Non hanno avuto dunque seguito i programmi anticipati in mattinata dai renziani: "Al momento i 13 senatori renziani chiederanno che il gruppo decida di votare la sfiducia al ministro - aveva dichiarato Roberto Giachetti, vicepresidente (Pd) della Camera - la vicenda kazaka non può essere ricondotta tutta alla presenza di posizioni diverse dentro il Pd. Il tema è: Alfano, quando ieri è venuto alla Camera, ha detto la verità o meno?" ha aggiunto. "Renzi viene massacrato ma ha semplicemente detto la stessa cosa di Cuperlo, Finocchiaro, Bindi e di alcuni esponenti di Lista Civica", aveva poi precisato "Il tema se sia necessario che un ministro si assuma la propria responsabilità e si dimetta, se non ha detto la verità in Parlamento, riguarda tutti. Non è che se uno solleva il problema è perché deve ammazzare il Governo".

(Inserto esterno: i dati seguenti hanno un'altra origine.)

-- ==== Sys2Proof/Machine/Grant.lean ====
section
/-! DEFINITION. The debug level (R329, R424), the end of an unlock (R331), and the grant of FULL (R332, R336). -/

namespace Sys2Proof.Machine

/-! ## The level (R329, R424) -/

/-- R424: every halt is released as by RESUME of the engine, ARM clears, any step ends; a halt order that still waits is
refused. -/
def State.loseFull (s : State) : State :=
  let s := (s.release ⟨0, 0, 0⟩).set BD_DBG_CTRL.ARM 0
  if s.flag BD_DBG_HALT.BUSY then s.complete BD_DBG_HALT.GO BD_DBG_HALT.BUSY BD_DBG_HALT.STATUS securityDenied else s

/-- The level becomes `l`. -/
def State.setLevel (s : State) (l : Nat) : State :=
  let s := if s.sec.level == 2 && l < 2 then s.loseFull else s
  { s with sec := { s.sec with level := l } }

/-- A request of SS_DEBUG_CTRL completes. -/
def State.levelDone (s : State) (code : Nat) : State := (s.set SS_DEBUG_CTRL.GO 0).set SS_DEBUG_CTRL.STATUS code

/-- R332: the grant procedure begins: bolts are denied, the exchange stops (R295), the engine leaves IDLE (R334). -/
def State.startGrant (s : State) : State :=
  let s := (s.leaveIdle).set SS_DEBUG_CTRL.STATUS 3
  ({ s with sec := { s.sec with grant := .draining, unfinished := false } }).closeExchange

/-- GO of SS_DEBUG_CTRL (R329, R334). -/
def State.takeLevel (s : State) : State :=
  let l := s.get SS_DEBUG_CTRL.REQUEST
  let lc := s.fuses.lifecycle
  if l == 3 then s.levelDone 1
  else if l ≤ s.sec.level then (s.setLevel l).levelDone 0
  else if s.pm.st == .hold || s.pm.st == .enteringHold then s.levelDone 2
  else if l == 1 || s.sec.debugged || lc == 0 || lc == 1 || lc == 4 then (s.setLevel l).levelDone 0
  else if s.sec.grant != .none then { s with sec := { s.sec with levelWaits := true } }
  else if lc == 3 then s.levelDone 1
  else ({ s with sec := { s.sec with levelWaits := true } }).startGrant

/-- A write of SS_DEBUG_CTRL; a request that waits for the grant procedure stands. -/
def State.writeDebugCtrl (s : State) (v : W64) : State :=
  if s.sec.levelWaits then s
  else
    let s := s.writeFields SS_DEBUG_CTRL.GO.off v
    if bitOf v.toNat 63 then s.takeLevel else s

/-- R329: DEBUG_LEVEL_REQUEST. -/
def execDebugLevelRequest (level : BitVec 2) (s : State) : Host.Outcome State Fault Refusal :=
  .next (s.after <| s.atPort SS_DEBUG_CTRL.GO.off (fun s =>
    s.writeDebugCtrl (cmdWord [(SS_DEBUG_CTRL.GO, 1), (SS_DEBUG_CTRL.REQUEST, level.toNat)])))

/-- R295, R326: a write of SS_LIFECYCLE_CMD, after which the fabric is closed where the burn to RETIRED closes it. What it burns is
its own. -/
def State.burnCommand (s : State) (v : W64) : State :=
  let t := s.writeLifecycleCmd v
  { (if s.flag SS_LIFECYCLE_CMD.BUSY then t else t.carryOn) with pending := s.pending, fuses := t.fuses }

/-- R325, R326: LIFECYCLE_BURN. -/
def execLifecycleBurn (target : BitVec 3) (s : State) : Host.Outcome State Fault Refusal :=
  .next (s.atPort SS_LIFECYCLE_CMD.GO.off (fun s =>
    s.burnCommand (cmdWord [(SS_LIFECYCLE_CMD.GO, 1), (SS_LIFECYCLE_CMD.TARGET, target.toNat)])))

/-! ## The end of an unlock (R331) -/

/-- R331: a failed unlock: the eighth since reset locks the unit out. -/
def State.unlockFailed (s : State) : State :=
  let n := s.sec.fails + 1
  let s := s.set SS_IRQ_STATUS.UNLOCK_FAIL 1
  let s := { s with sec := { s.sec with fails := min n 8 } }
  if n == 8 then { s.set SS_IRQ_STATUS.LOCKOUT 1 with sec := { s.sec with lockout := true } } else s

/-- The result of a verification of a purpose: FULL_DEBUG 1 or RETIRE 2. -/
def State.verified (s : State) (purpose result : Nat) : State :=
  let s := ({ s with sec := { s.sec with verifying := none } }).unlockDone result
  if result != 0 then s.unlockFailed
  else if purpose == 2 then { s with sec := { s.sec with retireAuth := true } }
  else s.startGrant

/-- R331: UNLOCK_VERIFY_DONE. -/
def execUnlockVerifyDone (s : State) : Host.Outcome State Fault Refusal :=
  .next (s.after <| match s.sec.verifying with
    | some (p, r) => if s.awake then s.verified p r else s
    | none => s)

/-! ## The grant procedure (R332, R336) -/

/-- R332 step 4: a core's stores are clear; whether it is halted, and its service, stand. -/
def Core.scrub (k : Core) : Core :=
  { k with front := 0, frontTile := [], backTile := [], tileSel := 0, banks := [], scales := [], reed := [], queue := [],
           blocks := [] }

/-- R332 step 4: the rows of a bolt leave the replay buffers. -/
def Bolt.scrub (b : Bolt) : Bolt := { b with rows := b.rows.map (fun r => { r with held := false, payload := [] }) }

/-- Work that reads or forms what a grant of FULL clears. -/
def Work.scrubbed : Work → Bool
  | .payload _ _ _ _ | .gradients | .stashFailed _ _ | .lookup _ _ _ => true
  | _ => false

/-- R332 step 4: every Bobbin frame, bank, scale store, reed tile, strand store, combine store, Spindle register, row stage, replay
buffer and descriptor cache entry is clear, and with them what was to be formed from them. The bolts of other hosts end with the
exchange (R295). -/
def State.scrubBlock (s : State) : State :=
  let cores := s.heddle.cores.map (fun k => (k.1, k.2.scrub))
  let hs := s.heddle.harnesses.map (fun x => { x with turns := [], stage := [], reqs := [] })
  let heddle := { s.heddle with cores := cores.filter (fun k => k.2 != ({} : Core)), harnesses := hs, picks := [], sums := [], sprint := none }
  let links := s.weft.links.map (fun l => { l with cursor := none, egress := [], out := [] })
  let spindles := s.spindles.map (fun v => { v with jobs := [], combines := [], mid := none, file := {}, vl := 0, last := none })
  { s with
    heddle := heddle
    spindles := spindles
    weft := { s.weft with links := links, bolts := (s.weft.bolts.filter (·.remote.isNone)).map Bolt.scrub }
    tiers := { s.tiers with work := s.tiers.work.filter (fun w => !w.scrubbed), dropped := [] }
    skein := { s.skein with cache := [], learners := [], stashes := [], updates := [], replacing := none, retiring := [] } }

/-- R332 step 5: the pages after the zero-fill: those of NONE regions are HOME and zero, save a LOST one, which has no frame; every
other is ABSENT. Pins of prefetch sets stand. -/
def State.scrubPage (s : State) (p : Nat) (q : Page) : Page :=
  match s.regionOfPage p with
  | some r =>
    if r.backing == 0 then if q.st == .lost then q else { q with tiles := [], base := .valid, evicting := false, wb := [] }
    else { st := .absent, pins := q.pins, rtPin := q.rtPin, dirPin := q.dirPin }
  | none => {}

/-- R332 step 5: Beam is zero-filled. Engine writes on their way land first, fills and write-backs in flight are discarded, and
no Bobbin frame holds a tile. -/
def State.scrubBeam (s : State) : State :=
  let s := s.tiers.writes.foldl (fun (s : State) w =>
    let s := s.landWrite w
    if w.source == 11 then s.tallyLanded else s) { s with tiers := { s.tiers with writes := [] } }
  let s := s.tiers.fills.foldl (fun (s : State) f => if f.issued then s.endFill f else s) s
  let pages := (s.tiers.pages.map (fun q => (q.1, s.scrubPage q.1 q.2))).filter (fun q => q.2 != ({} : Page))
  let sets := s.tiers.sets.map (fun k => (k.1, { k.2 with tiles := [] }))
  { s with tiers := { s.tiers with
      pages := pages, beam := [], slices := List.replicate 8 [], fills := [], wbs := [], sets := sets, spillFrames := [] } }

/-- R332 steps 3 to 5. -/
def State.grantErase (s : State) : State :=
  let s := if s.sec.erasing.isEmpty then s else s.keyDone 0
  let sec := { s.sec with keys := [], xkeys := [], erasing := [], grant := .erasing }
  (({ s with sec := sec }).scrubBlock).scrubBeam

/-- R332: GRANT_ERASE: no bolt is in flight. -/
def execGrantErase (s : State) : Host.Outcome State Fault Refusal :=
  .next (s.after <| if s.awake && s.pm.st == .run && s.sec.grant == .draining && s.boltsInFlight == 0 then s.grantErase else s)

/-- R332 step 6. -/
def State.grantFull (s : State) : State :=
  let s := (s.set SS_IRQ_STATUS.GRANTED 1).levelDone 0
  { s with sec := { s.sec with grant := .none, debugged := true, level := 2, levelWaits := false } }

/-- R332 step 6, R336: GRANT_COMPLETE: after the zero-fill FULL is granted; what a protection HOLD left unfinished ends with
DEBUGGED alone. -/
def execGrantComplete (s : State) : Host.Outcome State Fault Refusal :=
  .next (s.after <| if !s.awake || s.pm.st != .run then s
    else if s.sec.grant == .erasing then s.grantFull
    else if s.sec.unfinished then { s with sec := { s.sec with unfinished := false, debugged := true } }
    else s)

end Sys2Proof.Machine
end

La segreteria dei Democratici però aveva già reso noto di non votare la mozione. La linea dissenziente espressa soprattutto dai renziani era comunque andata avanti. Il senatore renziano Andrea Marcucci, aveva chiesto che il Pd non votasse la mozione di sfiducia di Sel e M5S ma ne presentasse una propria per sfiduciare il ministro. In alternativa, "se non ce la facessimo politicamente" - aveva detto - la richiesta è quella di presentare almeno una mozione che "censuri" il comportamento di Alfano.

Il Pdl intanto dal canto suo aveva serrato le fila: tutti uniti a difesa di Angelino Alfano - hanno detto - nessuna spaccatura nel Pdl, niente "fuoco amico" a colpire il ministro dell'Interno e vicepremier che molti, comunque, nella maggioranza di governo - non solo tra le opposizioni - vorrebbero dimissionario. Come al solito Silvio Berlusconi serra le fila, stringe il cerchio e non lascia spazio a chi nel suo partito vorrebbe tentare l'affondo sul segretario.

Come al solito, ancora una volta decide lui, e se lui ha deciso che Alfano dovrà restare (o meno) al suo posto, se ha deciso per il momento di difenderlo in una fase così delicata per la tenuta del partito, nessun vocio deve divergere dal coro. Perciò Palazzo Grazioli in mattinata diffonde una nota in cui si ribadisce che nel Pdl sono "compatti nel sostegno al ministro Alfano". Poi Berlusconi precisa: "Non mi si coinvolga nella vicenda Shalabayeva".